The Williamses had come over the second evening following Lorne’s arrival, after tea. Rawlins had gone to the station, just to see that the
Express
would make no mistake in announcing that Mr. L. Murchison had “Returned to the Paternal Roof,” and the
Express
had announced it, with due congratulation. Family feeling demanded that for the first twenty-four hours he should be left to his immediate circle, but people had been dropping in all the next day at the office, and now came the Williamses, “trapesing,” as Mrs. Murchison said, across the grass, though she was too content to make it more than a private grievance, to where they all sat on the verandah.

“What I don’t understand,” Horace Williams said to Mr. Murchison, “was why you didn’t give him a blow on the whistle. You and Milburn and a few others might have got up quite a toot. You don’t get the secretary to a deputation for tying up the Empire home every day.”

“You did that for him in the
Express,”
said John Murchison, smiling as he pressed down, with an accustomed thumb, the tobacco into his pipe.

“Oh, we said nothing at all! Wait till he’s returned for South Fox,” Williams responded jocularly.

“Why not the Imperial Council – of the future – at Westminster, while you’re about it?” remarked Lorne, flipping a pebble back upon the gravel path.

“That will keep, my son. But one of these days, mark my words, Mr.
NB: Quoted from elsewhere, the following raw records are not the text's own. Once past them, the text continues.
/-- Scrubbing, rank migration and error injection (R306, R316, R317, R320 to R325). The order of the patrol and the
progress register are the model's reading (log entry 39). -/
def Obligations.ScrubbingAndMigration : Prop :=
  ∀ s : State,
    (∀ g symbols, g < 8 → s.patrolOn g = true → (s.memGroup g).visited < 15 * s.rankLines →
      Answers (.patrolScrub g symbols none) s (fun t => (t.memGroup g).visited = (s.memGroup g).visited + 1 ∧
        (symbols = 0 → s.mem.lines = [] → s.onlyRegs t (fun a => a = Reg.RAS_SCRUB_PROGRESS) ∧ s.sameMemory t))) ∧
    (s.bitAt Reg.RAS_CTRL 0 = true → s.ram.scrubFrom + 3600000000000 * s.ram.scrubHours ≤ s.clk →
      Answers .scrubPeriodEnd s (fun t => t.ram.scrubFrom = s.clk ∧
        t.rd Reg.RAS_SCRUB_PASSES = (s.rd Reg.RAS_SCRUB_PASSES + 1) % 2 ^ 32 ∧ (∀ g, (t.memGroup g).visited = 0) ∧
        ((∃ g, g < 8 ∧ (s.memGroup g).visited < 15 * s.rankLines) →
          t.bitAt Reg.RAS_STATUS 16 = true ∧ t.bitAt (Reg.INT_RAW Page.RAS) 5 = true) ∧
        s.onlyRegs t (fun a => a / 0x1000 = Page.RAS) ∧ s.sameMemory t)) ∧
    (∀ (d : Dom) (v : W32) (r g : Nat), s.writable d Page.RAS → s.open Reg.RAS_MIG_CMD → bit v.toNat 31 = true →
      r = v.toNat % 128 → g = r / 16 → s.migRefused r = false → (s.rank r).inPlace = false → s.crossing = false →
      Answers (.migCmd d v) s (fun t => t.fld (Reg.RAS_GRP_STATE g) 1 0 = 1 ∧ (t.rank r).out = true ∧
        (t.memGroup g).mig = some { slot := s.slotOfRank r, old := r, copied := false } ∧ t.bitAt Reg.RAS_STATUS g = true ∧
        t.rd Reg.RAS_MIG_CMD = r ∧ s.onlyRegs t (fun a => a / 0x1000 = Page.RAS ∨ a / 0x1000 = Page.LOGB))) ∧
    (∀ (d : Dom) (v : W32), s.writable d Page.RAS → s.open Reg.RAS_MIG_CMD → bit v.toNat 31 = true →
      s.migRefused (v.toNat % 128) = true → Answers (.migCmd d v) s (fun t => t.ram = s.ram ∧
        t.rd Reg.RAS_MIG_CMD = s.rd Reg.RAS_MIG_CMD ∧ s.sameMemory t)) ∧
    (∀ g bad x, (s.memGroup g).mig = some x → x.copied = false → Answers (.migCopyDone g bad) s (fun t =>
        (t.memGroup g).mig = some { x with copied := true } ∧ t.fld (Reg.RAS_GRP_STATE g) 17 8 = 1000)) ∧
    (∀ g x, g < 8 → (s.memGroup g).mig = some x → x.copied = true → x.slot < 15 →
      1000 * s.rd (Reg.DMG_RT_URGENT g) ≤ s.tEff → Answers (.migMapSwitch g) s (fun t =>
        t.slotRank g x.slot = s.slotRank g 15 ∧ t.slotRank g 15 = x.old % 16 ∧ (t.memGroup g).mig = none ∧
        (∀ k, k < 15 → k ≠ x.slot → t.slotRank g k = s.slotRank g k) ∧ t.fld (Reg.RAS_GRP_STATE g) 1 0 = 2 ∧
        t.bitAt (Reg.INT_RAW Page.RAS) 2 = true ∧ s.sameRegs t (fun a => a / 0x1000 = Page.RAS ∨ a / 0x1000 = Page.LOGB ∨
          a = Reg.DMG_RANK_MAP_LO g ∨ a = Reg.DMG_RANK_MAP_HI g))) ∧
    (∀ (d : Dom) (v : W32), s.writable d Page.RAS → s.open Reg.RAS_INJECT_HI → admits Reg.RAS_INJECT_HI v →
      Answers (.rasInject d true v) s (fun t => t.rd Reg.RAS_INJECT_HI = kept Reg.RAS_INJECT_HI v ∧
        (bit v.toNat 31 = true → ∃ l, t.mem.inject = some (l, bits v.toNat 29 28) ∧
          64 * l = s.rd Reg.RAS_INJECT_LO / 64 * 64 + v.toNat % 256 * 2 ^ 32) ∧
        (bit v.toNat 31 = false → t.mem.inject = none) ∧ s.onlyRegs t (fun a => a = Reg.RAS_INJECT_HI))) ∧
    (∀ (d : Dom) (v : W32), s.writable d Page.RAS → s.open Reg.RAS_INJECT_LO → Answers (.rasInject d false v) s (fun t =>
        t.rd Reg.RAS_INJECT_LO = v.toNat / 64 * 64 ∧ s.onlyRegs t (fun a => a = Reg.RAS_INJECT_LO) ∧ s.sameMemory t))

/-- Heartbeats: a beat that reaches the Mooring refreshes its Landing's lease, one that its peer receives ends the
path's misses; a period without one is a miss, and three misses on both paths are a failed peer, which the receiver
answers with a claim (R328, R330, R331). That the other path delivers while it misses nothing is the model's reading
(log entry 41). -/
def Obligations.HeartbeatsAndMisses : Prop :=
  ∀ (s : State) (l : Landing),
    (∀ haws reach read, s.beats l = true → Answers (.landingHeartbeat l haws reach read) s (fun t =>
      (reach = true → (t.land l).lease = some s.clk ∧ t.bitAt Reg.MOOR_STATUS (2 + l.idx) = true) ∧
      (reach = false → (t.land l).lease = (s.land l).lease) ∧
      (haws = true → s.beats l.other = true → s.hbIgnored l.other false = false →
        (t.land l.other).hbHaws = s.clk ∧ (t.land l.other).missHaws = 0 ∧ t.bitAt Reg.HAWS_STATUS 1 = true) ∧
      (reach = true → read = true → s.beats l.other = true → s.hbIgnored l.other true = false →
        (t.land l.other).hbMail = s.clk ∧ (t.land l.other).missMail = 0) ∧
      s.sameRegs t (fun a => a = Reg.MOOR_STATUS ∨ a = Reg.HAWS_STATUS ∨ a = Reg.MOOR_PATH_FAULT_COUNT ∨
        a = Reg.INT_RAW Page.MOOR ∨ a / 0x1000 = Page.LOGB) ∧
      ((s.land l.other).missHaws < 3 → (s.land l.other).missMail < 3 → s.sameMemory t))) ∧
    (∀ mail, s.beats l = true → (if mail then (s.land l).hbMail else (s.land l).hbHaws) + 55000 ≤ s.clk →
      Answers (.hbMiss l mail) s (fun t =>
        (mail = true → (t.land l).missMail = (s.land l).missMail + 1 ∧ (t.land l).hbMail = s.clk ∧
          t.fld (Reg.LND_HB_MISS l.idx) 31 16 = min (s.fld (Reg.LND_HB_MISS l.idx) 31 16 + 1) 65535) ∧
        (mail = false → (t.land l).missHaws = (s.land l).missHaws + 1 ∧ (t.land l).hbHaws = s.clk ∧
          t.fld (Reg.LND_HB_MISS l.idx) 15 0 = min (s.fld (Reg.LND_HB_MISS l.idx) 15 0 + 1) 65535) ∧
        (3 ≤ (t.land l).missHaws → 3 ≤ (t.land l).missMail → (t.land l).peerFailed = true) ∧
        (3 ≤ (t.land l).missHaws → 3 ≤ (t.land l).missMail → (s.land l).peerFailed = false →
          (s.landState l = 3 ∨ s.landState l = 4) → (s.land l).noClaim = false → t.sends (.claim l)) ∧
        t.land l.other = s.land l.other ∧
        s.sameRegs t (fun a => a = Reg.LND_HB_MISS l.idx ∨ a = Reg.MOOR_STATUS ∨ a = Reg.HAWS_STATUS ∨
          a = Reg.MOOR_PATH_FAULT_COUNT ∨ a = Reg.INT_RAW Page.MOOR ∨ a / 0x1000 = Page.LOGB)))

/-- Leases, claims and fencing: a lease ends 200 µs after its last refresh, the holder's end frees the token and holds
what waits for a Landing; a claim is kept, opens the claim window, or meets a live claim of the other Landing as a
dual path fault; a claim against a fresh lease is refused (R327 to R329, R331, R335). The early claim that is cleared,
and the claim that a freed token brings, are the model's reading of R329 (log entry 40). -/
def Obligations.LeasesClaimsAndFences : Prop :=
  ∀ (s : State) (l : Landing), s.moor.held = [] →
    (∀ t0, (s.land l).lease = some t0 → t0 + 200000 ≤ s.clk → Answers (.leaseExpiry l) s (fun t =>
      (t.land l).lease = none ∧ t.bitAt Reg.MOOR_STATUS (2 + l.idx) = false ∧
      (s.holder = some l → t.holder = none ∧ t.moor.hold = true ∧ t.moor.lastHolder = some (l, t0) ∧
        t.moor.swapAtGate = false ∧ t.moor.sending = none ∧
        (s.landState l.other = 3 → s.claimOf l.other = none → t.sends (.claim l.other)) ∧
        (∀ c, s.claimOf l.other = some c → s.moor.window = none → t.moor.window = some (l.other, s.clk + 2000))) ∧
      (s.holder ≠ some l → t.holder = s.holder ∧ s.onlyRegs t (fun a => a = Reg.MOOR_STATUS) ∧ s.sameMemory t))) ∧
    (s.beats l = true → s.landState l ≠ 5 → (s.land l).noClaim = false ∨ s.holder ≠ some l.other →
      (s.holder.isSome = true ∨ s.moor.powerFree = false) → Answers (.tokenClaim l) s (fun t =>
        (s.holder = some l → s.claimLive l.other = false → t.claimOf l = some s.clk) ∧
        (s.holder = some l → s.claimLive l.other = true → t.claimOf l = none ∧ t.claimOf l.other = none ∧
          t.bitAt Reg.MOOR_STATUS 13 = true ∧ t.bitAt (Reg.INT_RAW Page.MOOR) 3 = true ∧
          (t.land l.other).noClaim = true) ∧
        (s.holder = some l.other → (s.land l.other).lease = none → t.claimOf l = some s.clk ∧
          (s.moor.window = none → t.moor.window = some (l, s.clk + 2000))) ∧
        (s.holder = some l.other → (s.land l.other).lease ≠ none → s.claimEarly l = true → t.claimOf l = s.claimOf l ∧
          t.claimOf l.other = s.claimOf l.other ∧ t.moor.window = s.moor.window ∧ s.onlyRegs t (fun _ => False)) ∧
        (s.holder = some l.other → (s.land l.other).lease ≠ none → s.claimEarly l = false →
          s.claimLive l.other = true → t.claimOf l = none ∧ t.claimOf l.other = none ∧
          t.bitAt Reg.MOOR_STATUS 13 = true ∧ t.bitAt (Reg.INT_RAW Page.MOOR) 3 = true ∧ (t.land l).noClaim = true) ∧
        (s.holder = some l.other → (s.land l.other).lease ≠ none → s.claimEarly l = false →
          s.claimLive l.other = false → s.claimOf l = none → t.claimOf l = some s.clk ∧ t.moor.window = s.moor.window) ∧
        (s.holder = none → t.claimOf l = some s.clk ∧
          (s.moor.window = none → t.moor.window = some (l, s.clk + 2000)) ∧
          (s.moor.window ≠ none → t.moor.window = s.moor.window)) ∧ t.holder = s.holder ∧
        s.onlyRegs t (fun a => a = Reg.MOOR_STATUS ∨ a = Reg.INT_RAW Page.MOOR) ∧ s.sameMemory t)) ∧
    (∀ c h, s.claimOf l = some c → s.holder = some h → c + 300000 ≤ s.clk → (s.land h).lease ≠ none →
      Answers (.claimRefused l) s (fun t => t.claimOf l = none ∧ t.claimOf l.other = s.claimOf l.other ∧
        (h ≠ l → t.bitAt (Reg.INT_RAW Page.MOOR) 4 = true) ∧ (h = l → s.onlyRegs t (fun _ => False)) ∧
        s.onlyRegs t (fun a => a = Reg.INT_RAW Page.MOOR) ∧ s.sameMemory t)) ∧
    (s.landState l ≠ 0 → s.landState l ≠ 6 → Answers (.landingFence l) s (fun t => t.landState l = 6 ∧
      (t.land l).fenced = true ∧ t.bitAt (Reg.INT_RAW (Page.LND l.idx)) 0 = true ∧ t.holder = s.holder ∧
      t.land l.other = s.land l.other ∧ t.landState l.other = s.landState l.other))

/-- The helm token is granted at the end of the claim window, to the preferred Landing of two that claim, and after
the wait for the preferred Landing at power-up (R329). The hold of a domain's requests ends 500 µs after a read that
waits: its requests leave the queue, and each read is answered (R463). What counts as simultaneous is the model's
reading of R329 (log entry 40). -/
def Obligations.HelmTokenGrantsAndHeldRequests : Prop :=
  (∀ s : State, s.moor.held = [] →
      (∀ l e, s.moor.window = some (l, e) → e ≤ s.clk → Answers .claimWindowEnd s (fun t =>
        s.grantsTo t (if s.simultaneous l e = true ∧ s.beats l.other = true then s.favoured else l))) ∧
      (∀ l t0, s.moor.heldClaim = some l → s.moor.pwrgoodAt = some t0 → t0 + 20000000 ≤ s.clk → s.holder = none →
        Answers .preferredWaitEnd s (fun t => s.grantsTo t l))) ∧
    (∀ (s : State) (d : Dom), s.moor.hold = true → s.holdDue d = true →
      (∀ x ∈ s.moor.held, ∃ e a, x.2 = HostReq.read e a) →
      Answers (.hostHoldTimeout d) s (fun t => d ∈ t.moor.holdOver ∧ t.moor.hold = true ∧
        t.moor.held = s.moor.held.filter (fun x => !(decide (reqDom x.2 = d))) ∧
        (∀ t0 a, (t0, HostReq.read d a) ∈ s.moor.held → ∃ v, t.sends (.readData d a v))))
L. Murchison will travel to Elgin Station with flags on his engine, and he’ll be very much surprised to find the band there, and a large number of his fellow citizens, all able-bodied shouting men, and every factory whistle in Elgin let off at once, to say nothing of kids with tin ones. And if the Murchison Stove and Furnace Works siren stands out of that occasion I’ll break in and pull it myself.”

“It won’t stand out,” Stella assured him. “I’ll attend to it. Don’t you worry.”

“I suppose you had a lovely time, Mr. Murchison?” said Mrs. Williams, gently tilting to and fro in a rocking chair, with her pretty feet in their American shoes well in evidence. It is a fact, or perhaps a parable, that should be interesting to political economists, the adaptability of Canadian feet to American shoes; but fortunately it is not our present business. Though I must add that the “rocker” was also American, and the hammock in which Stella reposed came from New York, and upon John Murchison’s knee, with the local journal, lay a pink evening paper published in Buffalo.

“Better than I can tell you, Mrs. Williams, in all sorts of ways. But it’s good to be back, too. Very good!” Lorne threw up his head and drew in the pleasant evening air of midsummer
with infinite relish, while his eye travelled contentedly past the chestnuts on the lawn, down the vista of the quiet tree-bordered street. It lay empty in the solace of the evening, a blue hill crossed it in the distance, and gave it an unfettered look, the wind stirred in the maples. A pair of schoolgirls strolled up and down bareheaded; now and then a buggy passed.

“There’s room here,” he said.

“Find it kind of crowded up over there?” asked Mr. Williams. “Worse than New York?”

“Oh, yes. Crowded in a patient sort of way – it’s enough to break your heart – that you don’t see in New York! The poor of New York – well, they’ve got the idea of not being poor. In England they’re resigned, they’ve got callous. My goodness! the fellows out of work over there – you can
see
they’re used to it, see it in the way they slope along and the look in their eyes, poor dumb dogs. They don’t understand it, but they’ve just got to take it! Crowded? Rather!”

“We don’t say ‘rather’ in this country, mister,” observed Stella.

“Well, you can say it now, kiddie.”

They laughed at the little passage – the traveller’s importation of one or two Briticisms had been the subject of skirmish before – but silence fell among them for a moment afterward. They all had in the blood the remembrance of what Lorne had seen.